• [Requirement]
Look through the listing below and write out exactly the lines from the line with "def evPopped (s" to the line with "(gated_of_ready hready _).trans (if_pos hv)", both included, and no others.

[Entries supplied — start]

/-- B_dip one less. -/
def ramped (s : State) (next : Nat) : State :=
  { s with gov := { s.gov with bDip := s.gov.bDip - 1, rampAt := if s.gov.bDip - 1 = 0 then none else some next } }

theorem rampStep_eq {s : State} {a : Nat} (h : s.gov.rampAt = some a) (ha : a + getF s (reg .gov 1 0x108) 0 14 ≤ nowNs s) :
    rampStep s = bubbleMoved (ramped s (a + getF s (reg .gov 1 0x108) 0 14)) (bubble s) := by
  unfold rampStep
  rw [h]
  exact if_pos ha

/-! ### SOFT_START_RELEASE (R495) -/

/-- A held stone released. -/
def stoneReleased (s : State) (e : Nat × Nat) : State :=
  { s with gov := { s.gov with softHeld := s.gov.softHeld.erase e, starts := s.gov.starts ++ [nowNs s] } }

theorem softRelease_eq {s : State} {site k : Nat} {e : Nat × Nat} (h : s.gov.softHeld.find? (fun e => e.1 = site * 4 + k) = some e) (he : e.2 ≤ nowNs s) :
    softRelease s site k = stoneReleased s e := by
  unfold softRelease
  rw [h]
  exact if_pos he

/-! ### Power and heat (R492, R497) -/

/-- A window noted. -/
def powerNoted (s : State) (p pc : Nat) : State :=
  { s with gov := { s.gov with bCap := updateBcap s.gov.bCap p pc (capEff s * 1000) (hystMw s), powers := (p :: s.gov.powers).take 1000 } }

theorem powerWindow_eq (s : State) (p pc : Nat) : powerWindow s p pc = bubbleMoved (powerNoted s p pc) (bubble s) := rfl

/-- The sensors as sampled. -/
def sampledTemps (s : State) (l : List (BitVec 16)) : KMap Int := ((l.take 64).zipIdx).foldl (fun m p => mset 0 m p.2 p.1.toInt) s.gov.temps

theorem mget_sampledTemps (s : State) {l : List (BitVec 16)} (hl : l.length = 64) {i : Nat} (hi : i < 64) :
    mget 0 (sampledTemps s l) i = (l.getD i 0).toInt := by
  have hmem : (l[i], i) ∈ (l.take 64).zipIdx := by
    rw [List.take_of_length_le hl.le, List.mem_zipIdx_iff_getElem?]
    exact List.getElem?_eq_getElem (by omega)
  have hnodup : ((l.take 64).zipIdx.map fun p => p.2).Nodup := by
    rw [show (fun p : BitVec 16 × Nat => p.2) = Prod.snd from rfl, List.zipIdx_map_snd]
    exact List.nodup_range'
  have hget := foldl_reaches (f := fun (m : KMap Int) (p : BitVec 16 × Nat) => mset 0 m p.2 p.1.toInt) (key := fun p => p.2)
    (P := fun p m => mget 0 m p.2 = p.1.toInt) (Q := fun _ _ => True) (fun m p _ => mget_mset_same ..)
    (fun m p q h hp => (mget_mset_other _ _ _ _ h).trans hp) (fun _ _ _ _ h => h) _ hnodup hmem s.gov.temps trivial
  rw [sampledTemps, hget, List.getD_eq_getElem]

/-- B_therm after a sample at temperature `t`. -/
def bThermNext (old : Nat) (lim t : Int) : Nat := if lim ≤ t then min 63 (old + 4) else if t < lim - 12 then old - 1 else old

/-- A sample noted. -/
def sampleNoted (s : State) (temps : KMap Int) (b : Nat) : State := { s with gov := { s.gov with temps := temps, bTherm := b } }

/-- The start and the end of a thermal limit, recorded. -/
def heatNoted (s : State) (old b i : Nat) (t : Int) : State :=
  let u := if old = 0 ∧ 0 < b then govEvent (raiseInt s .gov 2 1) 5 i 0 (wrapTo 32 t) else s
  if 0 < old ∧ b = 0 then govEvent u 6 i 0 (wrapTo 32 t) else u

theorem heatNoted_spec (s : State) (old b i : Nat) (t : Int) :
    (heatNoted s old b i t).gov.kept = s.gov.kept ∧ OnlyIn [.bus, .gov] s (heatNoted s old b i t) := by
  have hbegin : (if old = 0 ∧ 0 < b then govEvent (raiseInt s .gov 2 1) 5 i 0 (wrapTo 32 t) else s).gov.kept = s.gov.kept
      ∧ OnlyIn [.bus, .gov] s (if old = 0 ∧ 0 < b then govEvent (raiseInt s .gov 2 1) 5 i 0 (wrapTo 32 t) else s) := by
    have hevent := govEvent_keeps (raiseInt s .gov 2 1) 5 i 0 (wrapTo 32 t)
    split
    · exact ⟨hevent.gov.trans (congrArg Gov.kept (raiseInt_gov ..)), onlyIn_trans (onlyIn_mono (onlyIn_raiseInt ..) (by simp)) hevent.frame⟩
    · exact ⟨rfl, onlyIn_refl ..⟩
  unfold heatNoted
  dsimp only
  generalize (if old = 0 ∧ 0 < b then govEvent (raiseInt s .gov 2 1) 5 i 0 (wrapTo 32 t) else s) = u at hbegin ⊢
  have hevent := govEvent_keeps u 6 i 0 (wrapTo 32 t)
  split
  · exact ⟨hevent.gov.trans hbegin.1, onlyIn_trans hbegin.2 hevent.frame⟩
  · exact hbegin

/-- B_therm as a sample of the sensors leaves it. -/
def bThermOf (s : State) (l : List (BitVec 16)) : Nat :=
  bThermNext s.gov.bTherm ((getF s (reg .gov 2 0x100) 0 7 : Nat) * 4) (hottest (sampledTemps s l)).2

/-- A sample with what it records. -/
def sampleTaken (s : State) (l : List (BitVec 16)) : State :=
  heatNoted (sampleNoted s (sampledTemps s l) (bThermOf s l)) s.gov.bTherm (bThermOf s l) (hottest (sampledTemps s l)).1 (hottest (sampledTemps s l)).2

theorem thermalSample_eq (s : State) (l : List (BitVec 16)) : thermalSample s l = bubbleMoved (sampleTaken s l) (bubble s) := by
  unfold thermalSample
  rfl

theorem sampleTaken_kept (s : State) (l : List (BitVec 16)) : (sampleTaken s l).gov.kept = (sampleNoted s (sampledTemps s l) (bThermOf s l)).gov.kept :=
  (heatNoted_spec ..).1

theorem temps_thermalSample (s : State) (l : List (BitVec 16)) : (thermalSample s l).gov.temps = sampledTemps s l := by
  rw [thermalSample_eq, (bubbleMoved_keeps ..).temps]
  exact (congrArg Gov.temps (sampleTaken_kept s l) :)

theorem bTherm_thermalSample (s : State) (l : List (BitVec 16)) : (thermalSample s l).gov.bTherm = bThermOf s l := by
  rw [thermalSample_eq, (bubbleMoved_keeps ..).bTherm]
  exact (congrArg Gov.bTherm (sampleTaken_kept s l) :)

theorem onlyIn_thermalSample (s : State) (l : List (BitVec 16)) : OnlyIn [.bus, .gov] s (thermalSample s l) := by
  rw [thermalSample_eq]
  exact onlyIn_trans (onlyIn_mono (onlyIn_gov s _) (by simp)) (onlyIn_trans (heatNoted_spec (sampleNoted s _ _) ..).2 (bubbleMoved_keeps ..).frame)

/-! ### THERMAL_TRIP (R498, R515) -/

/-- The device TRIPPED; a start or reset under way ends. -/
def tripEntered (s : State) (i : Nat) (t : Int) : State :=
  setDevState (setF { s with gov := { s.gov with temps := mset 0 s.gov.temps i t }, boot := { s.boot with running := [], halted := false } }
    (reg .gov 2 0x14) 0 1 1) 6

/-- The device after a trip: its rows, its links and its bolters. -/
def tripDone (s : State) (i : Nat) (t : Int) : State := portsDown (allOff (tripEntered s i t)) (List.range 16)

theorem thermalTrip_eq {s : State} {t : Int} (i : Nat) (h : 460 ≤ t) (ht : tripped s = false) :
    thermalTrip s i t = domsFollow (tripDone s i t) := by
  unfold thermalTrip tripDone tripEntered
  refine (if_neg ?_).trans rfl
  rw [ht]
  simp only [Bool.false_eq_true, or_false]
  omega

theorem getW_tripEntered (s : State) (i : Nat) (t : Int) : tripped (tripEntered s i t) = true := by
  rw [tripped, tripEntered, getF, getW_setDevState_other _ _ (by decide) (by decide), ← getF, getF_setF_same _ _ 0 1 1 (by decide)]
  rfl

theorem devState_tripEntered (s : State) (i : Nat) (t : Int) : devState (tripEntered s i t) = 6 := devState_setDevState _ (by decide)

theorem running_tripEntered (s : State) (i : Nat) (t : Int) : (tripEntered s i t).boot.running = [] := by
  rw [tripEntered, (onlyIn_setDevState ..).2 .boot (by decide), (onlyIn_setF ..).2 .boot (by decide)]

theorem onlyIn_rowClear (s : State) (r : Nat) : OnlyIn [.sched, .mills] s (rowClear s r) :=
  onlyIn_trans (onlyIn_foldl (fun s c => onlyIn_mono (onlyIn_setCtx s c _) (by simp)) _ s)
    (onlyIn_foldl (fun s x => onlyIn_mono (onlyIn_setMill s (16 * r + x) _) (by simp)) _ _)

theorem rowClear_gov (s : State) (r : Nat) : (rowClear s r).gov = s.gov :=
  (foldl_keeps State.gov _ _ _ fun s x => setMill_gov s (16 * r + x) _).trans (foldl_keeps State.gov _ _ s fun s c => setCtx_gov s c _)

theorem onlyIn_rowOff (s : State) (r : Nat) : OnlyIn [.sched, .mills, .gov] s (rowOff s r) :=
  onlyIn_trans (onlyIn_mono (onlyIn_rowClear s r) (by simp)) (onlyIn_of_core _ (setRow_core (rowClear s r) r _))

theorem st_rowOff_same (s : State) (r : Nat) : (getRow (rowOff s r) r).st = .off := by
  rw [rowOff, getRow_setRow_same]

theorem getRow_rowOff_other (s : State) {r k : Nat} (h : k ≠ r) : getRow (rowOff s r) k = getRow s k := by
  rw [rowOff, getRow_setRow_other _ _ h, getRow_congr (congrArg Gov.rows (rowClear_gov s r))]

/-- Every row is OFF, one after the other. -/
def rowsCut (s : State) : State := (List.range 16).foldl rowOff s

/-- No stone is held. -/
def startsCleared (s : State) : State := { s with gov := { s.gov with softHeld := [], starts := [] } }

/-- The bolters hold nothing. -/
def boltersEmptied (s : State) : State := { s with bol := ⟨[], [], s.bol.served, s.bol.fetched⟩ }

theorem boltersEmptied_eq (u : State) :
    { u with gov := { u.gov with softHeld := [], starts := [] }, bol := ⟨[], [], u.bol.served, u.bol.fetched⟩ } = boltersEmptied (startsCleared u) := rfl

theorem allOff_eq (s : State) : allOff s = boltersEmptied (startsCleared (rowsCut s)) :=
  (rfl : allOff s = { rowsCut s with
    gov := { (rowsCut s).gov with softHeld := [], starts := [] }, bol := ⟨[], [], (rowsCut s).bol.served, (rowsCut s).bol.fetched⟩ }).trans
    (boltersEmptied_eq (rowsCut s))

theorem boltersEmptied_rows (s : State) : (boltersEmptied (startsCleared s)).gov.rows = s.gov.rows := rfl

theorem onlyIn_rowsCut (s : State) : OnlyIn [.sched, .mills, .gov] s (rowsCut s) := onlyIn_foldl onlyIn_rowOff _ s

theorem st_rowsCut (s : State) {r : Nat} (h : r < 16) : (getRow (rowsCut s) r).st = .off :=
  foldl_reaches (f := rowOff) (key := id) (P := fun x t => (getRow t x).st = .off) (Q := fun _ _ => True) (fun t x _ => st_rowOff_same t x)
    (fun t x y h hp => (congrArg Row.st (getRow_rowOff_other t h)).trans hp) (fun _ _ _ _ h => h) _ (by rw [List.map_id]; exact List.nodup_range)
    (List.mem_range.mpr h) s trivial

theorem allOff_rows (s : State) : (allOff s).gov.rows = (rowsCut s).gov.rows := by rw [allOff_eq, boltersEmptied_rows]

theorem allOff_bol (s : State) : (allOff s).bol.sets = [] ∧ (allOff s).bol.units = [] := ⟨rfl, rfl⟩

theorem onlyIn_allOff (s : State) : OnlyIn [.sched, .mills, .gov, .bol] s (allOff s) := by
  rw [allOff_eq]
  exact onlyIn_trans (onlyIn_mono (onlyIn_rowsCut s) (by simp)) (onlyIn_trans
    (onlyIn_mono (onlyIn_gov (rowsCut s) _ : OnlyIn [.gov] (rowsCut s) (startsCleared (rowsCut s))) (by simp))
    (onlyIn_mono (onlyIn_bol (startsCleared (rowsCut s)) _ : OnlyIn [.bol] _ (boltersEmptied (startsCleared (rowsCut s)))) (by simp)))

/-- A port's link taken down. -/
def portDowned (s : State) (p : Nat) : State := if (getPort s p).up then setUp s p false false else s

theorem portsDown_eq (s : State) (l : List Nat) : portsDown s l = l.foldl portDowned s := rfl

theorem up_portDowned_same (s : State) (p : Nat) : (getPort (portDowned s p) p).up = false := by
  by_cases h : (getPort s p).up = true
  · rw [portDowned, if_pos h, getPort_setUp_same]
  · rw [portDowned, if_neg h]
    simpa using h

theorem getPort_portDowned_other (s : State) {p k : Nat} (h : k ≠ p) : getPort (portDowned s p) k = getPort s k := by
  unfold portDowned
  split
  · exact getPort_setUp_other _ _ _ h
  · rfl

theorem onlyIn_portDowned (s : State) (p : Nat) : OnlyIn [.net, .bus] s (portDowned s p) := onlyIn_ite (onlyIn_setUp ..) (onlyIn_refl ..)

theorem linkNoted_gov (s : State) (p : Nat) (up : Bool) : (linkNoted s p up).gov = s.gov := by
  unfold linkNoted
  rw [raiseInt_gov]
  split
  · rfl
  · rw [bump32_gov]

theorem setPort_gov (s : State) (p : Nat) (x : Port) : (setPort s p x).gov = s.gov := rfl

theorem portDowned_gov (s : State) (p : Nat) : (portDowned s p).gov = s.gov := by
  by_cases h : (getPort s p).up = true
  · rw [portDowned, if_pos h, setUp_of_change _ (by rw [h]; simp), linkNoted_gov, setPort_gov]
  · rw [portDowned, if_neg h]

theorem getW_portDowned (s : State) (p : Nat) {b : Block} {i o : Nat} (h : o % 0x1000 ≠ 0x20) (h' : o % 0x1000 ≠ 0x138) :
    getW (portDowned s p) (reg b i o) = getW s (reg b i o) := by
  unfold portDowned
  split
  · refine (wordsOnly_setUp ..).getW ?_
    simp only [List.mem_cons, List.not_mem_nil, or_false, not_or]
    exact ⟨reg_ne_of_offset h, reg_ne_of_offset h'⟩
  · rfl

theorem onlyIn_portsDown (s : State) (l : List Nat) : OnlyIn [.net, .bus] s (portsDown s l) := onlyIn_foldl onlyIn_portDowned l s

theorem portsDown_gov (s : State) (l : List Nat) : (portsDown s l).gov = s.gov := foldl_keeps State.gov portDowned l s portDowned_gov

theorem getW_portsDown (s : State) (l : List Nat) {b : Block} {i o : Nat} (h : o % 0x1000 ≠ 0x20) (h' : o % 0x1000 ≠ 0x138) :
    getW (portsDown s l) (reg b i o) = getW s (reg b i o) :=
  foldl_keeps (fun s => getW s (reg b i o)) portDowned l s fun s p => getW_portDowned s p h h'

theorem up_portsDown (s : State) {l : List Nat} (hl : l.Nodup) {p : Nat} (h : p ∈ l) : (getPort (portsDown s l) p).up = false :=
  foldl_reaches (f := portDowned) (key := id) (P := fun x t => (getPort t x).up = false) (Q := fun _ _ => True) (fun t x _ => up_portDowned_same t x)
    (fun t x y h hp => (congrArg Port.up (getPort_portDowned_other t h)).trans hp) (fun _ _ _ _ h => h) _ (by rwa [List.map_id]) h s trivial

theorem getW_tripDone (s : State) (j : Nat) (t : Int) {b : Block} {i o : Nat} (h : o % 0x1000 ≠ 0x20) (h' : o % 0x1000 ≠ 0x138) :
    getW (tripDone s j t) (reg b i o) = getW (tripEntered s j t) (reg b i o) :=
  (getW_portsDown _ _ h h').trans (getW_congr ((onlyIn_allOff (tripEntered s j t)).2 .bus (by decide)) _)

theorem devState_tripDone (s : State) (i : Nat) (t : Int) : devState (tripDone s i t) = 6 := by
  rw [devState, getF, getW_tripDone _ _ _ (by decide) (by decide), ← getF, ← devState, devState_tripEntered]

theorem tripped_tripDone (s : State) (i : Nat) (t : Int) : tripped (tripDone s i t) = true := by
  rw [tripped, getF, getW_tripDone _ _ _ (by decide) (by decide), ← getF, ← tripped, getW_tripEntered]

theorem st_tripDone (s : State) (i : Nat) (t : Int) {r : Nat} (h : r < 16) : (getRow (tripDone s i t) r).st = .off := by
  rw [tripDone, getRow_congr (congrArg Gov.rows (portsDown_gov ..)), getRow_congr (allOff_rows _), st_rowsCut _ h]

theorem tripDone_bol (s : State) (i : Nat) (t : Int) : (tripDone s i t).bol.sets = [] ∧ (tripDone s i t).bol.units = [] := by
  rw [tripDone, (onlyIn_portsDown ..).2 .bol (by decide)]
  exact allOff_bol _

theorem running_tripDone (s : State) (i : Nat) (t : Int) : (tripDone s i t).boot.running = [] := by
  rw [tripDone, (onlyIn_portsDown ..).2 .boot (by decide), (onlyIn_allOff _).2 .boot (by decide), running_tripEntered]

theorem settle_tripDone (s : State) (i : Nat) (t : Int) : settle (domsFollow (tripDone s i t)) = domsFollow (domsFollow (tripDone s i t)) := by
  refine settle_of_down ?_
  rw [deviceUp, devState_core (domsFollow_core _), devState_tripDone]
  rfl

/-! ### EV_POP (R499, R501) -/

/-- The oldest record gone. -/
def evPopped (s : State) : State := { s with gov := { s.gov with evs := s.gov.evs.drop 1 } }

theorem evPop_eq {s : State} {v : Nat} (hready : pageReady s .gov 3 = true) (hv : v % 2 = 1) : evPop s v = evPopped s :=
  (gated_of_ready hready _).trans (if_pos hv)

[Entries supplied — finish]
[Entries supplied — start]

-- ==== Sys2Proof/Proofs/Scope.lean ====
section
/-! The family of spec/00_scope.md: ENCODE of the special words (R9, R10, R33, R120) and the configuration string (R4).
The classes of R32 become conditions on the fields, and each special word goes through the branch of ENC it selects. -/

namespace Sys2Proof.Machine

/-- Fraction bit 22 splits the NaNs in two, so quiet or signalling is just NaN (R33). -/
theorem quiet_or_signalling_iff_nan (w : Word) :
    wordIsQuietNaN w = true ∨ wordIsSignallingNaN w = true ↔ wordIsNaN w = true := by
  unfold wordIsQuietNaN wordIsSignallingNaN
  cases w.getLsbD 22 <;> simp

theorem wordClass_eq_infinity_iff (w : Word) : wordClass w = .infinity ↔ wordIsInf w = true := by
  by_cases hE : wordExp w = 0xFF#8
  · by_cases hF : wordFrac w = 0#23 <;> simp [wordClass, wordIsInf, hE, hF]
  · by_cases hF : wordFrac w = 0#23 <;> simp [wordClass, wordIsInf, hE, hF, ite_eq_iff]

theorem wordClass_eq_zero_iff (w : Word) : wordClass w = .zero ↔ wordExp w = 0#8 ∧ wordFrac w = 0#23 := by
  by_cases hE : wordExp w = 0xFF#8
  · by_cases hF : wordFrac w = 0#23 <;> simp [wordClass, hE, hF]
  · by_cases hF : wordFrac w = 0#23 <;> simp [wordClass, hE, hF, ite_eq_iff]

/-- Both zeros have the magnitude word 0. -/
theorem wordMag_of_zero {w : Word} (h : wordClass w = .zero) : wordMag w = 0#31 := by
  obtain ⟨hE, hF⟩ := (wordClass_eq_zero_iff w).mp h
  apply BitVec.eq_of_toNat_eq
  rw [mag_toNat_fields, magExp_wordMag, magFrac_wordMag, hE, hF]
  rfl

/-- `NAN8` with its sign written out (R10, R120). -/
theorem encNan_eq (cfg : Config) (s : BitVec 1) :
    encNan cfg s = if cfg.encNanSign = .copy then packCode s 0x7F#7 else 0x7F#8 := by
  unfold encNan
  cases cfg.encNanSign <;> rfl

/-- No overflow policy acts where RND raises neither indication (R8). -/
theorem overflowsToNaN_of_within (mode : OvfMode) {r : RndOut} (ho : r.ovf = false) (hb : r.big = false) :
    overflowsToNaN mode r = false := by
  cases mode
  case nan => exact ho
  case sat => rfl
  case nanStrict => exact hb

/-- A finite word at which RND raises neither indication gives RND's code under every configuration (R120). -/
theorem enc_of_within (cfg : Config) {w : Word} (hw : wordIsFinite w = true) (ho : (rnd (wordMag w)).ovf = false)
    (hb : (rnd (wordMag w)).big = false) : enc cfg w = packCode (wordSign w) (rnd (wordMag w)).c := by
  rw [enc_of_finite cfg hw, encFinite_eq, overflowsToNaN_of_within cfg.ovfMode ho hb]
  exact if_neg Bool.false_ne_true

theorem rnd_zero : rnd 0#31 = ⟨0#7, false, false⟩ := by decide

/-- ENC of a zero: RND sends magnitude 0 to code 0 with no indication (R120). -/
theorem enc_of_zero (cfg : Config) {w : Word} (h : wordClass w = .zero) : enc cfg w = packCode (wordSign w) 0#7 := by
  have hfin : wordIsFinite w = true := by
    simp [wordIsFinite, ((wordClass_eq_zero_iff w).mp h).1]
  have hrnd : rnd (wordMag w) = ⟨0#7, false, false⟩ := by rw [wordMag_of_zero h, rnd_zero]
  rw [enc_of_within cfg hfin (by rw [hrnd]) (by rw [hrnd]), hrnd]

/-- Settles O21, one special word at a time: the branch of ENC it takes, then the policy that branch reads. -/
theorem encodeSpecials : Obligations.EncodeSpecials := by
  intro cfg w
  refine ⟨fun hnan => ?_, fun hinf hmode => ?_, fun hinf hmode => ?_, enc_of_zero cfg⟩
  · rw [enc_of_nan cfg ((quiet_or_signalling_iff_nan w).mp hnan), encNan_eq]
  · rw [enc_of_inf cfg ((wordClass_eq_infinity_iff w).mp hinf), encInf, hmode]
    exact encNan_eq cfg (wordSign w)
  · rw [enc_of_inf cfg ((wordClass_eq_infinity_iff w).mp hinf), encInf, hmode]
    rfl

[Entries supplied — finish]

• [Result of the exercise]
def evPopped (s : State) : State := { s with gov := { s.gov with evs := s.gov.evs.drop 1 } }

theorem evPop_eq {s : State} {v : Nat} (hready : pageReady s .gov 3 = true) (hv : v % 2 = 1) : evPop s v = evPopped s :=
  (gated_of_ready hready _).trans (if_pos hv)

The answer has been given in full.